Ultimately, after internal discussions, we chose Apache SeaTunnel as the foundation for our data integration.

Contribution Experience

Before learning about Apache SeaTunnel, I had little involvement in open-source projects, mostly using them as needed for work. Although I was interested in contributing to open-source, I hadn’t had the opportunity to do so. SeaTunnel was in a phase of rapid iteration, which I saw as a chance to get involved.

Encountering a Problem

In July this year, we encountered a problem while using MySql-CDC for data synchronization at our company. Initially, the synchronization tasks ran smoothly, but after some time, we noticed a significant amount of GC (Garbage Collection) output in the server logs, indicating low efficiency in memory recycling.

Attempting to Solve

Since our batch jobs had been completing successfully up to that point, we first ruled out misuse as a cause. Identifying it as a memory issue, we tried reducing the JVM heap memory parameters and enabled JMX memory monitoring. We reran the CDC task to replicate the problem, and as expected, it reoccurred. Memory monitoring revealed that the heap memory continued to grow during the CDC task execution, as shown in the following image:

This led us to conclude that the issue was likely due to a memory leak in the code. We needed to analyze the current JVM memory situation in detail. I used jmap to dump the heap memory to a local file and analyzed it with MemoryAnalyzer. The findings are illustrated in the following image:

The image above shows the Leak Suspects in MemoryAnalyzer, highlighting the larger objects in the heap that were likely causing the abnormal memory usage. A BinaryLogClient object, occupying about 1.7 GB of memory, couldn't be reclaimed. Further analysis of its associated objects is shown below:

The MySqlBinlogSplitReadTask seemed to be holding this reference. Further analysis of this object's references is shown in the next image:

![Further Analysis](http://openwrite-whaleops.oss-cn-zhangjiakou.aliyuncs.com/31504_C17AC7FCDF7642B3ACDC7A9CCB69C7

B6)

Identifying the Cause

Ultimately, we discovered that within the BinaryLogClient object, there was an eventListeners event listener that was causing issues. With this clue, we delved into the source code for a deeper investigation.

Reading the Source Code

Through the source code analysis, we learned that eventListeners is used during the data synchronization extraction phase to listen to binlog changes, collecting change data into a queue for subsequent task processing.

The MySqlBinlogSplitReadTask is designed to compensate for changes generated during the CDC snapshot phase. Each execution of this task registers a current event listener with the BinaryLogClient. When a binlog change is detected, the change data is collected into the respective shard's queue. Each task only processes binlog records within its shard range and ends after compensating. However, as shown in Figure 3, many tasks were not released, which was inconsistent with the design.

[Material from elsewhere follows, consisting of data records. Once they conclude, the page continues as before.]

-- ==== Sys2Proof/Machine/Mct.lean ====
section
/-! DEFINITION. Delta multicast at a member and Confluence trees (06_multicast_and_confluence.md): tree commands and states,
operations, chunks, credits and aborts. -/

namespace Sys2Proof.Machine

def State.modMct (s : State) (f : Mct → Mct) : State := { s with mct := f s.mct }

/-- Fields of a tree descriptor (Table 6.5). -/
def Tree.root (t : Tree) : Bool := bit (leAt t.d 2 1) 0
def Tree.isLocal (t : Tree) : Bool := bit (leAt t.d 2 1) 1
def Tree.nchild (t : Tree) : Nat := leAt t.d 3 1
def Tree.slots (t : Tree) : Nat := leAt t.d 4 2
def Tree.pd (t : Tree) : Nat := leAt t.d 16 2
def Tree.phase (t : Tree) : Nat := leAt t.d 20 4
def Tree.tc (t : Tree) : Nat := leAt t.d 26 1
def Tree.kids (t : Tree) : List Nat := (List.range t.nchild).map (· + 1)

/-- A neighbour in the tree, 0 the parent: its node, its index of the tree, and the CHILD field of packets to it. -/
def Tree.peer (t : Tree) (i : Nat) : Nat × Nat × Nat :=
  if i = 0 then (leAt t.d 8 4, leAt t.d 12 2, leAt t.d 14 1) else (leAt t.d (56 + 8 * i) 4, leAt t.d (60 + 8 * i) 2, 0)

/-- The neighbours of a vertex. -/
def Tree.peers (t : Tree) : List Nat := (if t.root then [] else [0]) ++ t.kids

/-- Fields of an operation block (Table 6.7). -/
def COp.op (o : COp) : Nat := leAt o.blk 2 1
def COp.typeop (o : COp) : Nat := leAt o.blk 3 1
def COp.dt (o : COp) : Nat := o.typeop % 16
def COp.exact' (o : COp) : Bool := bit (leAt o.blk 4 1) 0
def COp.count (o : COp) : Nat := leAt o.blk 8 4
def COp.upE (o : COp) : Nat := upElems o.dt o.exact'
def COp.resE (o : COp) : Nat := chunkElems o.dt
/-- Result chunks of an operation. -/
def COp.nRes (o : COp) : Nat := chunksOf o.count o.resE

abbrev opAll : Nat := 0
abbrev opReduce : Nat := 1
abbrev opBcast : Nat := 2
abbrev opBarrier : Nat := 3

/-- Collective statuses (Table 6.12). -/
abbrev ccOk : Nat := 0
abbrev ccTimeout : Nat := 1
abbrev ccLost : Nat := 2
abbrev ccMismatch : Nat := 3
abbrev ccProto : Nat := 4
abbrev ccLocal : Nat := 5
abbrev ccSw : Nat := 6
abbrev ccBroken : Nat := 7
abbrev ccReset : Nat := 8
abbrev ccNoTree : Nat := 9

/-- Tree states (Table 6.22). -/
abbrev tsFree : Nat := 0
abbrev tsReady : Nat := 1
abbrev tsActive : Nat := 2
abbrev tsBroken : Nat := 3

def State.treeState (s : State) (t : Nat) : Nat := s.rd F.MCT_TREE_STATUS.STATE t
def State.epochOf (s : State) (t : Nat) : Nat := s.rd F.MCT_TREE_STATUS.EPOCH t
def State.tree (s : State) (t : Nat) : Option Tree := tabGet s.mct.trees t
def State.modTree (s : State) (t : Nat) (f : Tree → Tree) : State := s.modMct (fun m => { m with trees := tabMod m.trees t f })
def State.modOp (s : State) (t seq : Nat) (f : COp → COp) : State :=
  s.modTree t (fun x => { x with ops := x.ops.map (fun o => if o.seq = seq then f o else o) })
def Tree.opOf (t : Tree) (seq : Nat) : Option COp := t.ops.find? (fun o => o.seq == seq)
/-- The open operations: those whose entry has not ended. -/
def Tree.openOps (t : Tree) : List COp := t.ops.filter (fun o => !o.ended)
/-- The oldest open OP_SEQ, or the next to be posted. -/
def Tree.base (t : Tree) : Nat := match t.openOps with | o :: _ => o.seq | [] => t.nextSeq

/-- Confluence is enabled at this device (R212). -/
def State.confOn (s : State) : Bool := s.en uMCT && s.fitted uCONF && s.imageEnables uCONF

The root cause became clear: the BinaryLogClient, being reused, registered event listeners for compensation tasks but did not remove them after task completion. This led to continuous writing of binlog changes into respective shard queues by unremoved listeners, which could not be consumed and eventually caused continuous memory growth.

Solving the Problem

Based on the analysis, I modified the corresponding code. During the initialization of the snapshot

shard tasks, I manually unregistered the listeners from the previous shard and then tested the code. Fortunately, the memory curve returned to normal, as illustrated in the following image:

With this local fix, the issue seemed resolved. However, considering the open-source nature of the project, I realized that this fix would only be temporary for our local version and would need to be reapplied with each update. Also, other users of SeaTunnel might encounter the same problem. Thus, I decided to take my first step in contributing to open source by submitting this discovery and solution to the community, hoping it would be accepted and beneficial for others.

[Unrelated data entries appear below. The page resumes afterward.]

-- ==== Sys2Proof/Machine/Work.lean ====
section
/-! DEFINITION. Work entries: the checks at taking (Table 7.11), the beginning of each operation by its owner's rules, local
data, and queue commands (Tables 7.7, 7.8, 7.25). -/

namespace Sys2Proof.Machine

/-! ### Scheduling (R247) -/

/-- The owner of a queue's next entry holds it (R247): packets of the queue wait for its window (R266) or for the limiter of its remote
node (R176), the MC_PUT bucket is empty (R189), the tree has sixteen operations open (R201). -/
def State.ownerHolds (s : State) (c : Ctx) (b : Bytes) : Bool :=
  let op := leAt b 0 1
  !c.todo.isEmpty ||
  (((decide (1 ≤ op) && decide (op ≤ 4)) || op == 0x20) &&
    (decide (s.window ≤ diff24 (c.f Q.NEXT_PSN) (c.f Q.UNA_PSN)) || s.limitedTo (c.f Q.REMOTE_NODE))) ||
  (op == 0x30 && decide (s.mct.bucket ≤ 0)) ||
  (op == 0x31 && (match s.tree (leAt b 16 2) with | some t => decide (16 ≤ t.openOps.length) | none => false))

/-- A queue holds an entry at or beyond TAKEN that DB covers, as far as the slots read show (R243, R247). -/
def Ctx.hasWork (c : Ctx) : Bool :=
  let n := diff32 (c.f Q.DB) (c.f Q.TAKEN)
  match tabGet c.slots (c.f Q.TAKEN) with
  | some b => decide (entSlots b ≤ n)
  | none => decide (1 ≤ n)

/-- A queue is eligible (R247). -/
def State.eligibleQ (s : State) (g : Nat) (c : Ctx) : Bool :=
  c.cached && c.f Q.STATE == qActive && c.hasWork && !s.cqHold g && decide (c.ents.length < c.f Q.MAX_OUT) &&
  (match tabGet c.slots (c.f Q.TAKEN) with | some b => !s.ownerHolds c b | none => c.todo.isEmpty)

/-- The eligible queues whose next entry has been read: one of them is served (log entry 98). -/
def State.eligibles (s : State) : List (Nat × Ctx) := s.hif.ctx.filter (fun e => s.eligibleQ e.1 e.2 && e.2.nextEnt.isSome)

/-- The queue in turn of a class: the same one while its turn lasts, else the next higher number. -/
def nextQueue (last turn : Nat) (cs : List (Nat × Ctx)) : Option (Nat × Ctx) :=
  match cs.find? (fun x => x.1 == last && decide (turn < x.2.f Q.WEIGHT)) with
  | some x => some x
  | none =>
    match cs.find? (fun x => decide (last < x.1)) with
    | some x => some x
    | none => cs.head?

/-- Deficit round robin over the classes of the eligible queues (R247; log entry 11). -/
def State.drrQ (s : State) (cs : List (Nat × Ctx)) (turn : List Nat) : Nat → Arb → Option (Nat × Ctx) × Arb
  | 0, a => (none, a)
  | n + 1, a =>
    match nextQueue (a.last.getD a.cls 0) (turn.getD a.cls 0) (cs.filter (fun x => x.2.f Q.TC == a.cls)) with
    | some x =>
      let cost := 64 * (match x.2.nextEnt with | some e => e.1 | none => 1)
      if cost ≤ a.deficit.getD a.cls 0 then
        (some x, { a with deficit := a.deficit.set a.cls (a.deficit.getD a.cls 0 - cost), last := a.last.set a.cls x.1 })
      else
        let c := (a.cls + 1) % 8
        State.drrQ s cs turn n { a with cls := c, deficit := a.deficit.set c (a.deficit.getD c 0 + 64 * s.weight c) }
    | none =>
      let c := (a.cls + 1) % 8
      let d := a.deficit.set a.cls 0
      State.drrQ s cs turn n { a with cls := c, deficit := d.set c (d.getD c 0 + 64 * s.weight c) }

/-- The queue that is served next (R247). -/
def State.schedule (s : State) : Option Nat × State :=
  let cs := s.eligibles
  match cs.filter (fun e => s.rdI F.HIF_SCHED.AGE_PROMOTE (s.pfOf e.1) 0 ≤ e.2.age) with
  | c :: r => (some (r.foldl (fun a x => if a.2.age < x.2.age then x else a) c).1, s)
  | [] =>
    if cs.isEmpty then (none, s) else
    let (x, a) := s.drrQ cs s.hif.turn 64 s.hif.arb
    match x with
    | some x =>
      let tc := x.2.f Q.TC
      let n := s.hif.turn.getD tc 0
      let same := s.hif.arb.last.getD tc 0 == x.1 && decide (n < x.2.f Q.WEIGHT)
      (some x.1, s.modHif (fun h => { h with arb := a, turn := h.turn.set tc (if same then n + 1 else 1) }))
    | none => (none, s)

Here is the Pull Request (PR) I submitted for this issue:

The PR journey wasn’t smooth, as the initial code fix lacked maintainability, leading to feedback for adjustments from community experts. After further modifications, the PR was successfully merged.

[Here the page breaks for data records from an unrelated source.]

-- ==== Sys2Proof/Machine/Pwr.lean ====
section
/-! DEFINITION. Power states, fabric ports, Scribe loops, the sprint budget, derating and the Grain monitor
(14_power_thermal_wear.md, R443). -/

namespace Sys2Proof.Machine

def State.modPwr (s : State) (f : Pwr → Pwr) : State := { s with pwr := f s.pwr }
def State.modGrn (s : State) (f : Grn → Grn) : State := { s with grn := f s.grn }

/-- Conditional task `k` of Table 1.4 is enabled: bit 16 + k of BEA_CONFIG. -/
def State.task (s : State) (k : Nat) : Bool := bit (s.rd F.BEA_CONFIG.TASK_EN) k

/-- Unlimited tolerance (R390). -/
abbrev tolNone : Nat := 4294967295

/-! ### Latency tolerance -/

/-- The tolerance of host attachment `a` (R390). -/
def State.hostTol (s : State) (a : Nat) : Nat :=
  if s.on F.PWR_HOST_TOL.OVR a then s.rd F.PWR_HOST_TOL.OVR_NS a
  else match tabGet s.pwr.ltr a with
    | some (true, sn, ns) => min tolNone (min sn ns)
    | _ => 0

/-- The effective tolerance (R390). -/
def State.tol (s : State) : Nat :=
  (List.range 4).foldl (fun t a => if s.pfExists a && s.linkUpPf a then min t (s.hostTol a) else t) (s.rd F.PWR_FABRIC_TOL.TOL_NS)

/-- An LTR latency field in ns: value and scale (PCIe 6.0). -/
def ltrNs (v : Nat) : Nat := v % 1024 * 2 ^ (5 * (v / 1024 % 8))

/-- The Beat in 0.1 ns (R23). -/
def State.beatTenths (s : State) : Nat := 512 * s.bea.period

/-- T_WIDEN and T_STEP in 0.1 ns (R394, R395). -/
def State.tWiden (s : State) : Nat := 2000000 + 80 * s.beatTenths
def State.tStep (s : State) : Nat :=
  (65 + s.rd F.SER_BRINGUP_CFG.TRAIN_US + s.rd F.SER_BRINGUP_CFG.CHECK_US) * 10000 + 16 * s.beatTenths

/-- A tolerance in ns reaches a time in 0.1 ns. -/
def tolReaches (t time : Nat) : Bool := t == tolNone || decide (time ≤ t * 10)

/-- Exit times of Table 14.1, in ns. -/
def exitNs (st : Nat) : Nat := [0, 200, 5000, 30000, 2000000].getD st 0

/-! ### Power states -/

def State.pState (s : State) : Nat := s.rd F.PWR_STATE.STATE
def State.exiting (s : State) : Bool := s.on F.PWR_STATE.EXITING

/-- The device starts to leave a power state for P0 (Table 14.2). -/
def State.toP0 (s : State) : State := if s.pState = 0 then s else s.wr F.PWR_STATE.EXITING 1

/-- A wake cause (Table 14.2): a gated bay, or another. -/
def State.wake (s : State) (bay : Option Nat) : State :=
  match s.pState with
  | 0 => s
  | 1 => match bay with
    | some b => s.modPwr (fun p => { p with gated := clrBit p.gated b })
    | none => s
  | _ => s.toP0

/-- Every gated resource is usable again: the state is P0 (R391). -/
def State.awake (s : State) : State :=
  ((s.wr F.PWR_STATE.EXITING 0).wr F.PWR_STATE.STATE 0).modPwr (fun p => { p with gated := 0, l1 := 0, waits := [] })

/-- A unit whose logic is power-gated (Table 14.1). -/
def State.gatedUnit (s : State) (u : Nat) : Bool := s.pState == 4 && (u == uHIF || u == uRMA || u == uMAT || u == uCOH)

/-- The engines are power-gated, and the window cache is in retention (Table 14.1). -/
def State.gatedEngines (s : State) : Bool := decide (2 ≤ s.pState)

/-- The attachment of a function is in L1 (Table 14.1). -/
def State.linkAsleep (s : State) (f : Fn) : Bool := s.live && bit s.pwr.l1 (fnPf f)

/-- A host access to a gated resource is a wake cause (R392), and completes after the wake (R393). -/
def State.sleepOn (s : State) (a : Asleep) : State := (s.modPwr (fun p => { p with waits := p.waits ++ [a] })).wake none

/-- The attachment that something leaving the device uses. -/
def Out.pf : Out → Option Nat
  | .regValue (.fn f) _ | .pegValue f .. | .hostRead f .. | .hostWrite f .. | .hostAtomic f .. | .msix f .. => some (fnPf f)
  | .cacheReq port .. | .snpRsp port .. | .biSnp port .. | .memData port .. | .memCmp port .. => some (2 * port)
  | _ => none

/-- The device's own traffic through an attachment in L1 is a wake cause (R392); how long it takes to leave is timing. -/
def State.linkWake (s : State) (out : List Out) : State :=
  if s.pwr.l1 = 0 then s
  else if s.live && out.any (fun o => match o.pf with | some a => bit s.pwr.l1 a | none => false) then s.wake none
  else s

/-- A power state is allowed (R391). -/
def State.allowed (s : State) (n : Nat) : Bool :=
  decide (exitNs n ≤ s.tol) && decide (n ≤ s.rd F.PWR_CTRL.MAX_STATE) &&
  (match n with
   | 2 => decide (s.rd F.PWR_IDLE.P2_BEATS ≤ s.pwr.idle2)
   | 3 => decide (s.rd F.PWR_IDLE.P3_BEATS ≤ s.pwr.idle3)
   | 4 => decide (s.rd F.PWR_IDLE.P4_BEATS ≤ s.pwr.idle4)
   | _ => true)

/-- The deepest allowed state. -/
def State.deepest (s : State) : Nat := (List.range 5).foldl (fun d n => if s.allowed n then n else d) 0

/-- POWER_STATE_ENTRY (R392): the deepest allowed state, where it is deeper. In P3 and P4 every attachment that is up and that its host
has enabled for L1 enters L1 (Table 14.1); which of them that is, PCI Express configures and the spec leaves open (log entry 129). -/
def State.powerEntry (s : State) : State :=
  let d := s.deepest
  if s.en uPWR ∧ !s.exiting ∧ s.pState < d ∧ s.pState < 4 then
    let (l1, s) := if 3 ≤ d then s.pick 16 else (0, s)
    (s.wr F.PWR_STATE.STATE d).modPwr (fun p => { p with
      gated := if d = 1 then 65535 - p.bays % 65536 else 65535
      l1 := if d < 3 then p.l1 else (((bitsSet 4 l1).filter (fun a => s.pfExists a && s.linkUpPf a)).map (fun a => 2 ^ a)).sum })
  else s

/-- The idle counts of one boundary, the gating of bays in P1, and the exits that the settings in effect ask for. -/
def State.idleTask (s : State) (m : BeatIn) : State :=
  let c2 := m.bays == 0 && !m.window
  let c3 := c2 && !m.host
  let busyQ := s.hif.ctx.any (fun e => e.2.f Q.STATE == qActive || e.2.f Q.STATE == qStopping)
  let busyT := s.mct.trees.any (fun t => s.rd F.MCT_TREE_STATUS.STATE t.1 == tsActive)
  let c4 := c3 && !busyQ && s.hif.wait.isEmpty && s.hif.late.isEmpty && !busyT && s.cohIdle
  let up (c : Bool) (n : Nat) : Nat := if c then min 65535 (n + 1) else 0
  let s := s.modPwr (fun p => { p with idle2 := up c2 p.idle2, idle3 := up c3 p.idle3, idle4 := up c4 p.idle4, bays := m.bays % 65536 })
  let s := if s.pState = 1 then s.modPwr (fun p => { p with gated := 65535 - m.bays % 65536 }) else s
  if !s.en uPWR ∨ s.rd F.PWR_CTRL.MAX_STATE < s.pState then s.toP0 else s

/-- The tolerance may have changed (R392, R395). -/
def State.tolTask (s : State) : State :=
  let old := s.pwr.tol
  let new := s.tol
  if old = new then s
  else
    let s := s.modPwr (fun p => { p with tol := new })
    if old < new then s
    else
      let fell (t : Nat) : Bool := tolReaches old t && !tolReaches new t
      let used (p : Nat) : Bool := s.portRole p != 0
      let s := if fell s.tStep then foldS ((List.range 64).filter used) s (fun s p =>
          if s.shadowOf F.SER_PORT_CTRL.TARGET_STEP p < s.portMaxStep p then s.stage F.SER_PORT_CTRL.TARGET_STEP (s.portMaxStep p) p else s)
        else s
      let narrow := (List.range 64).any (fun p => used p && s.serState p == serActive && s.rd F.SER_PORT_STATUS.WIDTH p == 1 &&
        s.portMaxWidth p == 2)
      let slow := (List.range 64).any (fun p => used p && s.serState p == serActive &&
        decide (s.rd F.SER_PORT_STATUS.STEP p < s.portMaxStep p))
      let s := if (fell s.tWiden && narrow) || (fell s.tStep && slow) then s.raise .PWR_LATENCY_UNMET else s
      if new < exitNs s.pState then s.toP0 else s

/-- LTR_UPDATE: host software writes a PF's LTR control and latencies (R390). -/
def State.ltrUpdate (s : State) (pf : Nat) (enable : Bool) (snoop nosnoop : Nat) : State :=
  s.modPwr (fun p => { p with ltr := tabPut p.ltr pf (enable, ltrNs snoop, ltrNs nosnoop) })

/-! ### Fabric ports -/

/-- The traffic of a port in the Beat that ends, out and in, in percent of one-lane capacity. -/
def trafficOf (m : BeatIn) (p : Nat) : Nat × Nat := ((m.traffic.find? (fun t => t.1 == p)).map (fun t => t.2)).getD (0, 0)

/-- The Beats in a row in which a port's traffic stayed below NARROW_PCT both ways (R394): counted on every port, so that a port which
becomes an auto port is judged by the Beats that passed. -/
def State.quietPort (s : State) (p : Nat) (t : Nat × Nat) : State :=
  let low := s.rd F.PWR_PORT_CFG.NARROW_PCT
  s.modPwr (fun x => { x with quiet := tabSet x.quiet p 0 (if t.1 < low ∧ t.2 < low then min 65535 (tabGetD x.quiet p 0 + 1) else 0) })

/-- What a boundary decides for an auto port (R394, R405). -/
def State.autoPort (s : State) (p out inn : Nat) : State :=
  let high := s.rd F.PWR_PORT_CFG.WIDEN_PCT
  let q := tabGetD s.pwr.quiet p 0
  let w := s.rd F.SER_PORT_STATUS.WIDTH p
  let okTol := tolReaches s.tol s.tWiden
  let up := s.on F.BEA_STATUS.UP_VALID && s.rd F.BEA_STATUS.UPSTREAM == p
  let asked := (s.sp p).wide
  let s := s.modSp p (fun x => { x with wide := false })
  if asked ∨ !s.en uPWR ∨ (w = 1 ∧ (high < out ∨ high < inn ∨ !okTol)) then s.drive F.SER_PORT_CTRL.TARGET_WIDTH (min 2 (s.portMaxWidth p)) p
  else if w = 2 ∧ okTol ∧ s.rd F.PWR_PORT_CFG.PORT_IDLE_BEATS ≤ q ∧ !up then s.drive F.SER_PORT_CTRL.TARGET_WIDTH 1 p
  else s

/-- All auto ports (R394). -/
def State.portTask (s : State) (m : BeatIn) : State :=
  let s := foldS (List.range 64) s (fun s p => s.quietPort p (trafficOf m p))
  foldS (bitsSet 64 (s.rd F.PWR_PORT_AUTO.AUTO)) s (fun s p => s.autoPort p (trafficOf m p).1 (trafficOf m p).2)

/-! ### Scribe loops -/

/-- One update of a loop on a whole-number value `u` (R396): the error before is kept under `key`. -/
def State.loopOn (s : State) (k key : Nat) (e : Int) (u lo hi : Nat) : Nat × State :=
  let d := s.loopStep k e ((tabGet s.pwr.prev key).getD e)
  ((max (lo : Int) (min (hi : Int) (u + d))).toNat, s.modPwr (fun p => { p with prev := tabPut p.prev key e }))

/-- Forget the error before: the loop does not run, or its override is set. -/
def State.loopOff (s : State) (key : Nat) : State := s.modPwr (fun p => { p with prev := tabDel p.prev key })

/-- Adaptive voltage scaling of one island (R396, R399). -/
def State.avsLoop (s : State) (i : Nat) (slack : Int) : State :=
  let s := s.drive F.PWR_AVS.SLACK (ofSigned 16 slack) i
  if !s.en uPWR ∨ !s.task 1 then (if s.task 1 then s else s.loopOff i)
  else if s.on F.PWR_AVS_OVERRIDE.OVR i then s.loopOff i
  else
    let e : Int := (s.rd F.PWR_LOOP_CFG.AVS_SLACK : Int) - slack
    let (u, s) := s.loopOn 0 i e (s.rd F.PWR_AVS.VOLT i) (island i).2.1 (island i).2.2
    let s := s.drive F.PWR_AVS.VOLT u i
    if s.rd F.PWR_AVS.VOLT i == (island i).2.2 && decide (0 < e) && !bit s.pwr.limitLogged i then
      (s.modPwr (fun p => { p with limitLogged := setBit p.limitLogged i })).raise .PWR_AVS_LIMIT i
    else s

/-- The engine frequency loop (R396, R401). -/
def State.engLoop (s : State) : State :=
  if !s.task 2 then s.loopOff 4
  else if !s.en uPWR then s
  else if s.on F.PWR_ENG_OVERRIDE.OVR then s.loopOff 4
  else
    let e : Int := ((s.rd F.PWR_POWER.CEILING : Int) - (s.rd F.PWR_POWER.P_NOW : Int)) / 10
    let (u, s) := s.loopOn 1 4 e (s.rd F.PWR_ENG.STEP) 16 (s.rd F.PWR_ENG.CAP)
    s.drive F.PWR_ENG.STEP u

/-- Mean EPOCH_AVG of the routable ports (R397, Table 14.3). -/
def State.meanQueue (s : State) : Nat :=
  let ps := (List.range 64).filter (fun p => !s.dead p)
  if ps.isEmpty then 0 else (ps.map (fun p => s.rd F.RTE_CONG.EPOCH_AVG p)).sum / ps.length

/-- The Eddy-mark threshold loop. -/
def State.eddyLoop (s : State) : State :=
  if !s.task 4 ∨ s.on F.RTE_EDDY_OVERRIDE.OVR then s.loopOff 5
  else
    let e : Int := (s.rd F.PWR_LOOP_CFG.EDDY_QREF : Int) - (s.meanQueue : Int)
    let (u, s) := s.loopOn 3 5 e (s.rd F.RTE_EDDY.THRESH) 1 32767
    s.drive F.RTE_EDDY.THRESH u

/-- The share of the Beat's adaptive injections that went non-minimal, in 1/256; with no injection it is 0 (R397). -/
def State.nonminShare (s : State) : Nat := s.rte.nonmin * 256 / s.rte.injected

/-- The adaptive-routing bias loop (R397). -/
def State.biasLoop (s : State) : State :=
  let q := s.meanQueue
  let nonmin := s.nonminShare
  let e : Int := if s.pwr.qPrev ≤ q then (nonmin / 16 : Nat) else -(min (s.pwr.qPrev - q) 16 : Nat)
  let s := s.modPwr (fun p => { p with qPrev := q })
  if !s.task 5 ∨ s.on F.RTE_ADAPT_OVERRIDE.OVR then s.loopOff 6
  else
    let (u, s) := s.loopOn 4 6 e (s.rd F.RTE_ADAPT.BIAS) 0 65535
    s.drive F.RTE_ADAPT.BIAS u

/-- A tree or an ML that the placement loop may move (R197, R286): number, whether it is a tree, and its bytes. -/
def State.movable (s : State) (k e : Nat) : List (Nat × Nat) :=
  if k = 1 then
    (s.mct.trees.filter (fun t => s.rd F.MCT_TREE_STATUS.ENGINE t.1 == e && s.rd F.MCT_TREE_STATUS.STATE t.1 == tsReady &&
      t.2.chunks.isEmpty && t.2.ops.isEmpty)).map (fun t => (t.1, (leAt t.2.d 3 1 + 2) * leAt t.2.d 4 2 * 4096))
  else
    (s.mat.mls.filter (fun m => m.2.engine == e && m.2.onchip == 0 && m.2.events.isEmpty)).map (fun m => (m.1, 64 * m.2.f ML.ONCHIP))

/-- Decide to move one object to an engine that has room for it (R398), which commits at the next boundary (R396); which object is
open (log entry 16). -/
def State.planMove (s : State) (k e e' : Nat) : State :=
  let os := (s.movable k e).filter (fun o => decide (o.2 ≤ s.engineFree e') && !s.pwr.moves.any (fun m => m.1 == k && m.2.1 == o.1))
  if os.isEmpty then s
  else
    let (i, s) := s.pick os.length
    match os[i]? with
    | none => s
    | some o => s.modPwr (fun p => { p with moves := p.moves ++ [(k, o.1, e')] })

/-- The engine that an object of the placement loop lies on. -/
def State.placed (s : State) (k o : Nat) : Nat :=
  if k = 1 then s.rd F.MCT_TREE_STATUS.ENGINE o else ((tabGet s.mat.mls o).map (fun m => m.engine)).getD 0

/-- A decided move takes place: the object may still be moved and the engine still has room for it. Its bay is needed (R392). -/
def State.moveNow (s : State) (m : Nat × Nat × Nat) : State :=
  match (s.movable m.1 (s.placed m.1 m.2.1)).find? (fun o => o.1 == m.2.1) with
  | some o =>
    if s.engineFree m.2.2 < o.2 then s
    else
      let s := (s.inc F.PWR_PLACE.MOVES).wake (some (m.2.2 / 16))
      if m.1 = 1 then s.wr F.MCT_TREE_STATUS.ENGINE m.2.2 o.1 else s.modMl o.1 (fun x => { x with engine := m.2.2 })
  | none => s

This experience, though it had its challenges, ended positively. Seeing my PR accepted by the community brought immense joy and motivation to tackle more problems. This journey also illustrates that contributing to open source isn’t as daunting as one might think. Without trying, you’ll never know the outcome.

How to Contribute to the Community

There are various ways to contribute to an open-source community: code contributions, documentation, identifying and reporting issues, and answering questions. Today, I’d like to share how to contribute your code to SeaTunnel, specifically through PRs (Pull Requests).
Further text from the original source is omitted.